Em último lugar também é importante estabelecer a posição certa do trabalho

objetivo do historiador dentro do texto histórico. Pois, Paul Ricoeur é contundente ao falar

deste fator. Ele afirma que nós sempre esperamos da história alguma objetividade, maneira

pela qual a história nasce é objetiva, precede da retificação e arrumação oficial e

pragmática feita pelas sociedades em relação a seu passado. Esta subjetividade do autor

presente na composição do texto histórico é fundamental. Pois através dela o leitor do texto

histórico se identifica no texto e se posiciona em relação ao fato histórico relatado.

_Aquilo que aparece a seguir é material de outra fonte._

/-- R138, R135, R136, R141: an offer taken by the WS is counted as a drop where the latch is set, passed over where
resume-pending is set, dropped with the latch set and RX_OVERFLOW handed over where the held count is the quota, and
otherwise appended as a record tagged with the low 8 bits of its frame number, with GAP where gap-pending was set,
and charged. No other host's part changes. -/
def Obligations.OfferIsAppendedDroppedOrPassedOver : Prop :=
  ∀ (s : State) (h : HostId) (os rest : List FreWork) (l1 l2 : List Offer) (o : Offer),
    s.ws.fromFre = .offers (l1 ++ o :: l2) :: rest → o.host = h → (∀ q ∈ l1, q.host ≠ h) →
    os = (if l1 ++ l2 = [] then rest else .offers (l1 ++ l2) :: rest) →
    (s.store h).held ≤ (s.store h).quota →
    ∃ t, exec (.rxOffer h) s = .next t ∧ PortsKept s t ∧ t.rsc = s.rsc ∧ t.fre = s.fre ∧
      t.pending = s.pending ∧ t.ws.fromFre = os ∧ t.ws.queues = s.ws.queues ∧ t.ws.asks = s.ws.asks ∧
      (∀ g, g ≠ h → t.store g = s.store g) ∧
      if (s.store h).latch = true then
        t.store h = { s.store h with
          drops := if (s.store h).drops = 0xFFFF#16 then 0xFFFF#16 else (s.store h).drops + 1#16 } ∧
        t.ws.free = s.ws.free ∧ t.evu = s.evu
      else if (s.store h).resume = true then
        t.store h = s.store h ∧ t.ws.free = s.ws.free ∧ t.evu = s.evu
      else if (s.store h).held = (s.store h).quota then
        t.store h = { s.store h with
          latch := true
          drops := if (s.store h).drops = 0xFFFF#16 then 0xFFFF#16 else (s.store h).drops + 1#16 } ∧
        t.ws.free = s.ws.free ∧
        t.evu = { s.evu with fromWs := s.evu.fromWs ++ [(h, ⟨.rxOverflow, o.frame.setWidth 16⟩)] }
      else
        t.store h = { s.store h with
          rxq := (s.store h).rxq ++
            [⟨o.slot, o.frame.setWidth 8, o.word, o.self, o.fill, (s.store h).gap⟩]
          gap := false, held := (s.store h).held + 1 } ∧
        t.ws.free = s.ws.free - 1 ∧ t.evu = s.evu

/-- R105, R140, R143: a loss notice sets gap-pending for each host it names whose port is ATTACHED; a boundary notice
clears resume-pending and sets gap-pending for each host that had resume-pending. Neither does anything else. The WS's
session end takes its host out of the notices outstanding (`SessionEndsEmptyTheHostsQueues`, log 30). -/
def Obligations.NoticesAtTheWordStore : Prop :=
  ∀ (s : State) (rest : List FreWork),
    (∀ hs, s.ws.fromFre = .loss hs :: rest →
      ∃ t, exec .lossNotice s = .next t ∧ PortsKept s t ∧ t.rsc = s.rsc ∧ t.fre = s.fre ∧ t.evu = s.evu ∧
        t.pending = s.pending ∧ t.ws = { s.ws with fromFre := rest, hosts := t.ws.hosts } ∧
        ∀ g, t.store g =
          { s.store g with
            gap := (s.store g).gap || (decide (g ∈ hs) && decide ((s.port g).state = .attached)) }) ∧
    (s.ws.fromFre = .boundary :: rest →
      ∃ t, exec .wsBoundaryNotice s = .next t ∧ PortsKept s t ∧ t.rsc = s.rsc ∧ t.fre = s.fre ∧
        t.evu = s.evu ∧ t.pending = s.pending ∧ t.ws = { s.ws with fromFre := rest, hosts := t.ws.hosts } ∧
        ∀ g, t.store g =
          { s.store g with resume := false, gap := (s.store g).gap || (s.store g).resume })
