-- ==== Sys2Proof/Laws/State.lean ====
section
/-! SUPPORT. What each update of the state does to each part of it: one lemma per part per update, true by
unfolding, so that no proof unfolds a record update. -/

namespace Sys2Proof.Machine

/-! ### One value per host -/

theorem mem_hostList (h : HostId) : h ∈ hostList := by cases h <;> decide

@[simp] theorem Quad.get_all {α : Type} (a : α) (h : HostId) : (Quad.all a).get h = a := by cases h <;> rfl

@[simp] theorem Quad.get_set_self {α : Type} (q : Quad α) (h : HostId) (a : α) : (q.set h a).get h = a := by
  cases h <;> rfl

theorem Quad.get_set_ne {α : Type} (q : Quad α) {h g : HostId} (a : α) (n : g ≠ h) :
    (q.set h a).get g = q.get g := by
  cases h <;> cases g <;> first | rfl | exact absurd rfl n

@[simp] theorem Quad.get_mapHosts {α β : Type} (q : Quad α) (f : HostId → α → β) (h : HostId) :
    (q.mapHosts f).get h = f h (q.get h) := by cases h <;> rfl

theorem Quad.ext_get {α : Type} {q r : Quad α} (e : ∀ h, q.get h = r.get h) : q = r := by
  have e0 := e .h0
  have e1 := e .h1
  have e2 := e .h2
  have e3 := e .h3
  cases q
  cases r
  simp only [Quad.get] at e0 e1 e2 e3
  simp only [e0, e1, e2, e3]

@[simp] theorem Quad.set_get {α : Type} (q : Quad α) (h : HostId) : q.set h (q.get h) = q := by
  cases h <;> rfl

/-! ### The part an update changes -/

@[simp] theorem State.onPort_port_self (s : State) (h : HostId) (f : Port → Port) :
    (s.onPort h f).port h = f (s.port h) := Quad.get_set_self ..

theorem State.onPort_port_ne (s : State) {h g : HostId} (f : Port → Port) (n : g ≠ h) :
    (s.onPort h f).port g = s.port g := Quad.get_set_ne _ _ n

@[simp] theorem State.onStore_store_self (s : State) (h : HostId) (f : WsHost → WsHost) :
    (s.onStore h f).store h = f (s.store h) := Quad.get_set_self ..

theorem State.onStore_store_ne (s : State) {h g : HostId} (f : WsHost → WsHost) (n : g ≠ h) :
    (s.onStore h f).store g = s.store g := Quad.get_set_ne _ _ n

@[simp] theorem State.onStore_queues (s : State) (h : HostId) (f : WsHost → WsHost) :
    (s.onStore h f).ws.queues = s.ws.queues := rfl

@[simp] theorem State.onStore_free (s : State) (h : HostId) (f : WsHost → WsHost) :
    (s.onStore h f).ws.free = s.ws.free := rfl

@[simp] theorem State.onStore_asks (s : State) (h : HostId) (f : WsHost → WsHost) :
    (s.onStore h f).ws.asks = s.ws.asks := rfl

@[simp] theorem State.onStore_fromFre (s : State) (h : HostId) (f : WsHost → WsHost) :
    (s.onStore h f).ws.fromFre = s.ws.fromFre := rfl

@[simp] theorem State.onStores_store (s : State) (f : HostId → WsHost → WsHost) (h : HostId) :
    (s.onStores f).store h = f h (s.store h) := Quad.get_mapHosts ..

@[simp] theorem State.onStores_queues (s : State) (f : HostId → WsHost → WsHost) :
    (s.onStores f).ws.queues = s.ws.queues := rfl

@[simp] theorem State.onStores_free (s : State) (f : HostId → WsHost → WsHost) :
    (s.onStores f).ws.free = s.ws.free := rfl

@[simp] theorem State.onStores_asks (s : State) (f : HostId → WsHost → WsHost) :
    (s.onStores f).ws.asks = s.ws.asks := rfl

@[simp] theorem State.onStores_fromFre (s : State) (f : HostId → WsHost → WsHost) :
    (s.onStores f).ws.fromFre = s.ws.fromFre := rfl

@[simp] theorem State.onEvq_evq_self (s : State) (h : HostId) (f : EvQueue → EvQueue) :
    (s.onEvq h f).evq h = f (s.evq h) := Quad.get_set_self ..

theorem State.onEvq_evq_ne (s : State) {h g : HostId} (f : EvQueue → EvQueue) (n : g ≠ h) :
    (s.onEvq h f).evq g = s.evq g := Quad.get_set_ne _ _ n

Porém é

também fundamental destacar que não é pela presença desta subjetividade que a história

deixa de ser científica. O historiador tenta reviver com os homens do passado com sua

experiência humana própria. Ele passa assim, a fazer parte da história na somente no

sentido de que o passado é passado de seu presente, mas no sentido de que os homens do

passado pertencem a mesma humanidade. A história seria assim, a maneirra pela qual os

homens do presente repetem a humanidade dos homens do passado. Portanto, a história

reflete a subjetividade do historiador. “A história faz o historiador tanto quanto o

historiador faz a história” (RICOEUR,1968.P34).